Le tomo a Estados Unidos 32 años en cubrir mas del 90% de su población. Con la tecnología actual, es posible hacerlo en menor tiempo, sin embargo, no creo que sea posible cubrir ni siquiera a las áreas o zonas metropolitanas del país en los 4 años restantes del Gobierno de Enrique Peña Nieto. Tan solo las 59 áreas metropolitanas (ver punto anterior) del país concentran el 56.8% de la población del país. Las 5 mayores (Valle de México, Puebla y Toluca) equivalen casi al 30% de la población del país; me parece un buen número para empezar a trabajar en estos 4 años de Gobierno que le quedan al Presidente Peña Nieto.

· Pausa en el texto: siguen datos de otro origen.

-- ==== Sys2Proof/Laws/Stores.lean ====
section
/-! SUPPORT. What the ends of store writes, of operations and of the load do: each changes the store, the STC and the FAU,
and the load the units it starts. -/

namespace Sys2Proof.Machine

set_option Elab.async false

/-! ### One write and what follows it (R169, R167, R88) -/

theorem storeFault_eq (op : StoreOp) (w : Option WritePhase) (s : State) :
    storeFault op w s = s.setFau (storeFault op w s).fau := reportFault_eq _ _

/-- A verified cell write leaves its value in its cell, which is then in use. -/
theorem endCellWrite_verified {b : Busy} {c : CellId} {v : Cell} (h : b.write = some (c, v)) (s : State) :
    endCellWrite b true s =
      (s.setStore (s.store.setCell c (some v))).setStc { s.stc with cell := c, sequence := v.sequence } := by
  unfold endCellWrite leaveCell
  rw [h]
  rfl

/-- A cell write that fails its verify changes its own cell only, and reports STORE_FAULT for the write. -/
theorem endCellWrite_failed {b : Busy} {c : CellId} {v : Cell} (h : b.write = some (c, v)) (s : State) :
    ∃ held, endCellWrite b false s =
      storeFault b.op (some b.phase) ((s.setStore (s.store.setCell c held)).drawFree) := by
  unfold endCellWrite leaveCell
  rw [h]
  refine ⟨_, if_neg ?_⟩
  simp [h]

/-- The end of a closing write is the write's end and then the operation's, the capture apart; the capture is the one that
the two orders of their occurrences can leave (R179), and with a verified write there is but one order. -/
theorem endClosing_eq (b : Busy) (verified : Bool) (finish : State → State) (s : State) :
    ∃ k, endClosing b verified finish s = (finish (endCellWrite b verified s)).setFau
        { (finish (endCellWrite b verified s)).fau with capture := k } ∧
      (k = (finish (endCellWrite b verified s)).fau.capture ∨
        (verified = false ∧ k = (reportCellWrite b false (finish (leaveCell b false s))).fau.capture)) := by
  refine ⟨_, rfl, ?_⟩
  cases verified
  · cases Config.operationEndFirst s.freeCount
    · exact .inl rfl
    · exact .inr ⟨rfl, rfl⟩
  · exact .inl rfl

/-- A verified closing write brings no occurrence of its own. -/
theorem endClosing_verified (b : Busy) (finish : State → State) (s : State) :
    endClosing b true finish s = finish (endCellWrite b true s) := rfl

/-- The store, its cells apart, is left by a cell write. -/
theorem setCell_frame (x : Store) (c : CellId) (v : Option Cell) : (x.setCell c v).cell c.other = x.cell c.other ∧
    (x.setCell c v).places = x.places ∧ (x.setCell c v).classes = x.classes ∧ (x.setCell c v).image = x.image ∧
    (x.setCell c v).shadow = x.shadow := by
  cases c <;> exact ⟨rfl, rfl, rfl, rfl, rfl⟩

/-- What follows a reservation write or an item is an operation in hand, and nothing else changes. -/
theorem continueOperation_eq (b : Busy) (s : State) :
    continueOperation b s = s.setStc { s.stc with busy := (continueOperation b s).stc.busy } := by
  unfold continueOperation
  split <;> rfl

theorem continueOperation_item {b : Busy} (h : b.op = .registerCommit) (hi : b.items ≠ []) (s : State) :
    (continueOperation b s).stc.busy = some { b with phase := .body, due := b.due + 60, write := none } := by
  obtain ⟨op, phase, due, write, items, failed⟩ := b
  subst h
  cases items with
  | nil => exact absurd rfl hi
  | cons i l => rfl

theorem continueOperation_image {b : Busy} (h : b.op = .calibrationCommit) (s : State) :
    (continueOperation b s).stc.busy = some { b with phase := .body, due := b.due + 800, write := none } := by
  obtain ⟨op, phase, due, write, items, failed⟩ := b
  subst h
  cases items <;> rfl

theorem continueOperation_closing {b : Busy} (h : b.op = .passageNumber ∨ (b.op = .registerCommit ∧ b.items = []))
    (s : State) : (continueOperation b s).stc.busy = some (b.closing b.failed s.stc.cell s.stc.sequence s.ptb.lastNumber) := by
  unfold continueOperation
  rcases h with h | ⟨h, hi⟩
  · rw [h]; rfl
  · rw [h, hi]; rfl

/-! ### The end of an operation (R165) -/

/-- The STC after an operation: the outcome on record, and the waiting passage-number write in hand. -/
def Stc.ended (x : Stc) (op : StoreOp) (ok : Bool) (due lastNumber : Nat) : Stc :=
  { x.record op ok with
      waiting := false
      busy := if x.waiting then some ⟨.passageNumber, .reservation, due + 200,
        some (x.cell.other, ⟨numberAfter lastNumber 1000, (x.sequence + 1) % 65536⟩), [], false⟩ else none }

theorem Stc.record_frame (x : Stc) (op : StoreOp) (ok : Bool) : (x.record op ok).waiting = x.waiting ∧
    (x.record op ok).cell = x.cell ∧ (x.record op ok).sequence = x.sequence := by
  unfold Stc.record
  split <;> exact ⟨rfl, rfl, rfl⟩

/-- The end of an operation changes the STC, as said, and the FAU, with STORE raised. -/
theorem endOperation_eq (op : StoreOp) (ok : Bool) (due : Nat) (s : State) :
    ∃ f : Fau, endOperation op ok due s = (s.setStc (s.stc.ended op ok due s.ptb.lastNumber)).setFau f ∧
      f.attention.getLsbD 5 = true := by
  have hm : ∃ f, (if ok then s.setStc { s.stc.record op ok with busy := none }
      else storeFault op none (s.setStc { s.stc.record op ok with busy := none })) =
        (s.setStc { s.stc.record op ok with busy := none }).setFau f := by
    cases ok
    · exact ⟨_, storeFault_eq ..⟩
    · exact ⟨s.fau, rfl⟩
  obtain ⟨f, hm⟩ := hm
  obtain ⟨h1, h2, h3⟩ := s.stc.record_frame op ok
  unfold endOperation
  simp only
  rw [hm]
  refine ⟨(raiseAtt .store ((s.setStc { s.stc.record op ok with busy := none }).setFau f)).fau, ?_, by
    simp [raiseAtt, evalAttn, attSet, attNum]⟩
  have hr : raiseAtt .store ((s.setStc { s.stc.record op ok with busy := none }).setFau f) =
    (s.setStc { s.stc.record op ok with busy := none }).setFau
      (raiseAtt .store ((s.setStc { s.stc.record op ok with busy := none }).setFau f)).fau := rfl
  generalize (raiseAtt .store ((s.setStc { s.stc.record op ok with busy := none }).setFau f)).fau = g at hr
  rw [hr]
  unfold startWaiting Stc.ended
  cases hw : s.stc.waiting
  · simp [h1, hw, State.setFau, State.setStc]
  · simp [h1, h2, h3, hw, startOperation, setBusy, State.reservedNumber, Stc.nextWrite, cellTicks, State.setFau, State.setStc]

/-! ### The end of the load (R171, R199) -/

theorem get_ofFn {α : Type} (f : Fin 8 → α) (c : Fin 8) : (PerChannel.ofFn f).get c = f c := by
  revert c
  exact fun | 0 | 1 | 2 | 3 | 4 | 5 | 6 | 7 => rfl

/-- The calibration that the load takes is a function of the store, and the working set's pattern is fitted. -/
theorem loadCalibration_cal (s : State) :
    (loadCalibration s).cal = ⟨(examineImage s.store).1, (examineImage s.store).1, (examineImage s.store).2.1,
      (examineImage s.store).2.2.1, .idle, none, none⟩ ∧
    (loadCalibration s).zcl.zeros = (examineImage s.store).1.zero ∧
    ∀ c, ((loadCalibration s).lcu.channels.get c).fitted = inPattern (loadCalibration s).cal.working.fitted c := by
  have h : ∀ m : State, ∀ t v, (applyPattern t v m).cal = m.cal ∧ (applyPattern t v m).zcl = m.zcl ∧
      ∀ c, ((applyPattern t v m).lcu.channels.get c).fitted = inPattern v c := by
    intro m t v
    obtain ⟨x, y, z, n, e, hx, _⟩ := applyPattern_evaluated t v m
    rw [e]
    refine ⟨rfl, rfl, fun c => ?_⟩
    show (x.channels.get c).fitted = _
    rw [hx]
    show ((PerChannel.ofFn fun c => (m.lcu.channels.get c).refit (inPattern v c)).get c).fitted = _
    rw [get_ofFn]
    unfold Channel.refit
    split <;> simp_all
  unfold loadCalibration
  simp only
  generalize examineImage s.store = x
  refine ⟨(h _ _ _).1, congrArg Zcl.zeros (h _ _ _).2.1, fun c => ?_⟩
  rw [(h _ _ _).2.2, (h _ _ _).1]
  rfl

theorem takeAll_eq : ∀ (l : List FaultOcc) (s : State), takeAll l s = s.setFau (takeAll l s).fau
  | [], _ => rfl
  | o :: l, s => by
    have h := takeAll_eq l (takeFault o s)
    have e := takeFault_eq o s
    show takeAll l (takeFault o s) = s.setFau (takeAll l (takeFault o s)).fau
    generalize takeAll l (takeFault o s) = z at h
    rw [e] at h
    exact h

/-- The end of the load is READY with the tables and the calibration read; PERMIT and the faults are taken last. -/
theorem finishLoad_eq (first : Bool) (s : State) : ∃ (y : Ptb) (f : Fau), finishLoad first s =
    (((loadCalibration (loadTables (s.advance loadTicks))).setCondition .ready).setPtb y).setFau f := by
  unfold finishLoad
  simp only
  generalize loadFaults first (s.advance loadTicks).timebase (s.advance loadTicks).store = l
  generalize (loadCalibration (loadTables (s.advance loadTicks))).setCondition .ready = m
  have h : takeHeld l m = m.setFau (takeHeld l m).fau := takeAll_eq _ _
  generalize takeHeld l m = n at h
  have e := evalPermit_eq n
  generalize evalPermit n = r at e
  rw [e, h]
  exact ⟨_, _, rfl⟩

end Sys2Proof.Machine
end

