-- ==== Sys2Proof/Tests/Slice0.lean ====
section
/-! SUPPORT. Small checks of the model: ill-formed commands that the check refuses, single steps against the figures the
manual prints, and for each statement with hypotheses a state and operands that meet them. -/

namespace Sys2Proof.Tests
open Sys2Proof.Machine

set_option Elab.async false

/-! ### States to start from -/

/-- The state after a command; every command answers one. -/
def after (c : Instr) (s : State) : State :=
  match exec c s with
  | .next t => t
  | _ => s

/-- A store as a commissioned part holds it: the factory set with counter 3, and two sound cells. -/
def goodStore : Store := ⟨some (factoryDefaults, 3), some 3, [], [], some ⟨40, 7⟩, some ⟨1040, 6⟩⟩

/-- A part at power-on over that store. -/
def starting : State := { State.reset with store := goodStore }

/-- A part at power-on over a store nothing of which passes its check. -/
def unsound : State := { State.reset with store := ⟨none, none, [(1, .bad)], [(0, .bad)], none, none⟩ }

/-- The part after its start-up. -/
def ready : State := after (.storeLoadEnd true) starting

/-- The part without power. -/
def dark : State := { State.reset with powered := false }

/-- The part with every channel ACTIVE and both platforms IN_SERVICE. -/
def poised : State :=
  { ready with
      lcu := ⟨.all ⟨true, .active, 400, none, 0, none, none⟩, ⟨⟨.present, .inService⟩, ⟨.present, .inService⟩⟩, none⟩
      ptb := { ready.ptb with permit := .asserted } }

/-- The part with passage 41 open in direction UP since tick 6,000, over an empty bridge. -/
def opened : State :=
  { poised with
      axt := ⟨some ⟨41, .up, 6000, 6000⟩, [], 0, false, 0⟩
      ptb := { poised.ptb with lastNumber := 41, directory := [DirEntry.start 41 .up 6000] } }

/-- A pending head at station 1. -/
def pendingAt (h : Head) (t m : Nat) (s : State) : State :=
  { s with wsu := ⟨⟨.ok, some ⟨h, t, m⟩, 0, none⟩, s.wsu.s2, s.wsu.s3⟩ }

/-- The switch at CALIBRATE. -/
def calibrating (s : State) : State := { s with calsw := .calibrate }

/-- An operation in hand. -/
def busyWith (op : StoreOp) (p : WritePhase) (items : List Item) (s : State) : State :=
  { s with stc := { s.stc with busy := some ⟨op, p, 6000, some (.second, ⟨40, 8⟩), items, false⟩ } }

/-- Readings of one raw count on every channel. -/
def reads (v : Int) : Readings := ⟨.all v, ⟨.present, .present⟩⟩

/-- A class record. -/
def someClass : ClassRec := ⟨.wagon, [1800, 6000, 1800], 100, 2000, 4000, 90000, 25000⟩

/-- The same class as CLASS_DEFINE carries it. -/
def someFields : ClassFields := ⟨1, 0, 4, [1800, 6000, 1800], 100, 2000, 4000, 90000, 25000⟩

/-- A record in slot 0. -/
def recordIn (st : RecState) (p : Option Nat) (f : Option Nat) (s : State) : State :=
  { s with ptb := { s.ptb with slots := [(0, { Wagon.blank .table p 1 with state := st, fleet := f })] } }

/-- The open passage 41 with one axle, in FIRST since tick 6,050. -/
def rolling : State := after (.headEvent 6100 .s1 .b) (after (.headEvent 6000 .s1 .a) poised)

/-- A crossing at tick 7,000. -/
def crossingAt (k : Station) (d : Direction) : Crossing := ⟨k, d, 7000, 100, 1800⟩

/-- The same passage with its axle in SECOND. -/
def rolledOn : State := takeCrossing (crossingAt .s2 .up) rolling

/-- The part with eight CLOSED passages in its directory, and PERMIT withdrawn for it. -/
def crammed : State :=
  { poised with ptb := { poised.ptb with
      permit := .withdrawn
      directory := (List.range 8).map fun n => { DirEntry.start (n + 1) .up n with close := some (n + 1, .host) } } }

/-- A register record of fleet number 7 at place 0. -/
def registered (s : State) : State :=
  { s with wrg := ⟨[(7, ⟨⟨7, none, some 20000, none, 0x02, none, none, 0⟩, 0, false, false⟩)], []⟩ }

/-- The reply that stands in service. -/
def replyOf (s : State) : Option (Byte × ReplyCode × List Byte) := s.slk.service.map fun q => (q.target, q.outcome, q.data)

/-! ### Ill-formed commands are refused by the check, one for each of its checks -/

theorem test_wf_time : Instr.wf (.headEvent (2 ^ 48) .s1 .a) = false ∧ Instr.wf (.headEvent (2 ^ 48 - 1) .s1 .a) = true := by decide
theorem test_wf_instant_step : Instr.wf (.samplingInstant 15 (reads 0)) = false ∧ Instr.wf (.samplingInstant 20 (reads 0)) = true := by
  decide
theorem test_wf_reading : Instr.wf (.samplingInstant 20 (reads 8388608)) = false ∧
    Instr.wf (.samplingInstant 20 (reads (-8388608))) = true := by decide
theorem test_wf_one_byte : Instr.wf (.chanRead 0 0 256) = false ∧ Instr.wf (.chanRead 0 0 255) = true := by decide
theorem test_wf_two_bytes : Instr.wf (.expect 0 0 0 65536 none none) = false := by decide
theorem test_wf_four_bytes : Instr.wf (.passClose 0 0 4294967296) = false := by decide
theorem test_wf_six_bytes : Instr.wf (.regRead 0 0 281474976710656) = false := by decide
theorem test_wf_option : Instr.wf (.regAdd 0 0 1 (some 256) none none 0) = false := by decide
theorem test_wf_signed : Instr.wf (.calStage 0 0 1 0 2147483648 []) = false ∧
    Instr.wf (.calStage 0 0 1 0 (-2147483648) []) = true := by decide
theorem test_wf_bands : Instr.wf (.calStage 0 0 14 0 0 (List.replicate 40 ⟨1, 0⟩)) = false := by decide
theorem test_wf_reference : Instr.wf (.assign 0 0 ⟨256, 0, 0⟩ 1) = false := by decide
theorem test_wf_settings : Instr.wf (.settingsWrite 0 0 1 { defaultSettings with triggerCount := 256 }) = false := by decide
theorem test_wf_values : Instr.wf (.regChange 0 0 1 2 ⟨none, none, none, none, none, none, some 65536⟩) = false := by decide
theorem test_wf_class : Instr.wf (.classDefine 0 0 { someFields with tolerance := 65536 }) = false ∧
    Instr.wf (.classDefine 0 0 someFields) = true := by decide

/-! ### Figures that the manual prints -/

/-- The CRC check value, and the TIME request of the example: 5A 03 17 01 04 AA 5A (R191). -/
theorem test_crc : crc [0x31, 0x32, 0x33, 0x34, 0x35, 0x36, 0x37, 0x38, 0x39] = 0x29B1 ∧
    crc [0x03, 0x17, 0x01, 0x04] = 0xAA5A := by decide +kernel

/-- The example's request, byte by byte through the receiver, is served with the tag 0x17 (R192, R195). -/
theorem test_time_frame :
    replyOf ([0x5A, 0x03, 0x17, 0x01, 0x04, 0xAA, 0x5A].foldl (fun s b => after (.byteReceived 6000 b false) s) ready) =
      some (1, .ok, [0, 0, 0, 0, 0x17, 0x70]) := by decide +kernel

/-- A crossing of heads a and b at 250 mm: mean time, interval and speed in tenths of a km/h (R7). -/
theorem test_crossing : crossingOf 250 .s1 ⟨.a, 1000410, 0⟩ 1000590 = ⟨.s1, .up, 1000500, 180, 1000⟩ := by decide

/-- The window of 4,000 ticks whose ends are multiples of 10 holds 401 samples (R54). -/
theorem test_sample_count : sampleCount 1000500 1004500 = 401 ∧ sampleCount 11 19 = 0 ∧ sampleCount 10 10 = 1 := by decide

/-- A value half-way is rounded away from zero (00, section 4.3). -/
theorem test_rounding : roundDiv 5 2 = 3 ∧ roundDiv (-5) 2 = -3 ∧ roundDiv 4 3 = 1 ∧ roundDiv (-4) 3 = -1 := by decide

/-- Passage numbers run from 4,294,967,295 to 1 (R27); the number after a single sound cell is 1,001 on (R170). -/
theorem test_numbers : numberAfter 4294967295 1 = 1 ∧ numberAfter 41 1 = 42 ∧
    (loadCells (some ⟨1206, 3⟩) none).1 = 2207 := by decide

/-- The factory set is valid; a set that fits no channel on one rail fails field 1 (R81, R82). -/
theorem test_validation : validate factoryDefaults = none ∧
    validate { factoryDefaults with fitted := 3 } = some (1, none) ∧
    validate { factoryDefaults with measMax := 100 } = some (16, none) := by decide

/-- The end of the load over a sound store: VALID, READY, the counter of the image, and the cell written later (R91, R170). -/
theorem test_ready : ready.condition = .ready ∧ ready.cal.state = .valid ∧ ready.cal.counter = 3 ∧
    ready.ptb.lastNumber = 40 ∧ ready.timebase = 5000 ∧ ready.ptb.permit = .withdrawn ∧ ready.fau.capture = none := by
  decide +kernel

Es necesario hacer un plan a corto, mediano y largo plazo, asignar presupuesto de ser necesario, organizar un calendario de licitaciones, definir bien los términos técnicos de las licitaciones para que no haya problemas en compatibilidad entre instituciones, organizar foros para educar a la gente, modificar legislación federal y local para cadena de mando en los casos particulares, etc, etc etc. No es una tarea sencilla, pero necesita hacerse de forma organizada y progresiva; de otra forma, este sistema solo será un «tiro al aire«, y tendremos que esperar otros 10 o 20 años para que suceda; y seguiremos teniendo lo que tenemos hoy en día: Poca o ninguna homologación en sistemas de emergencia a lo largo y ancho del país.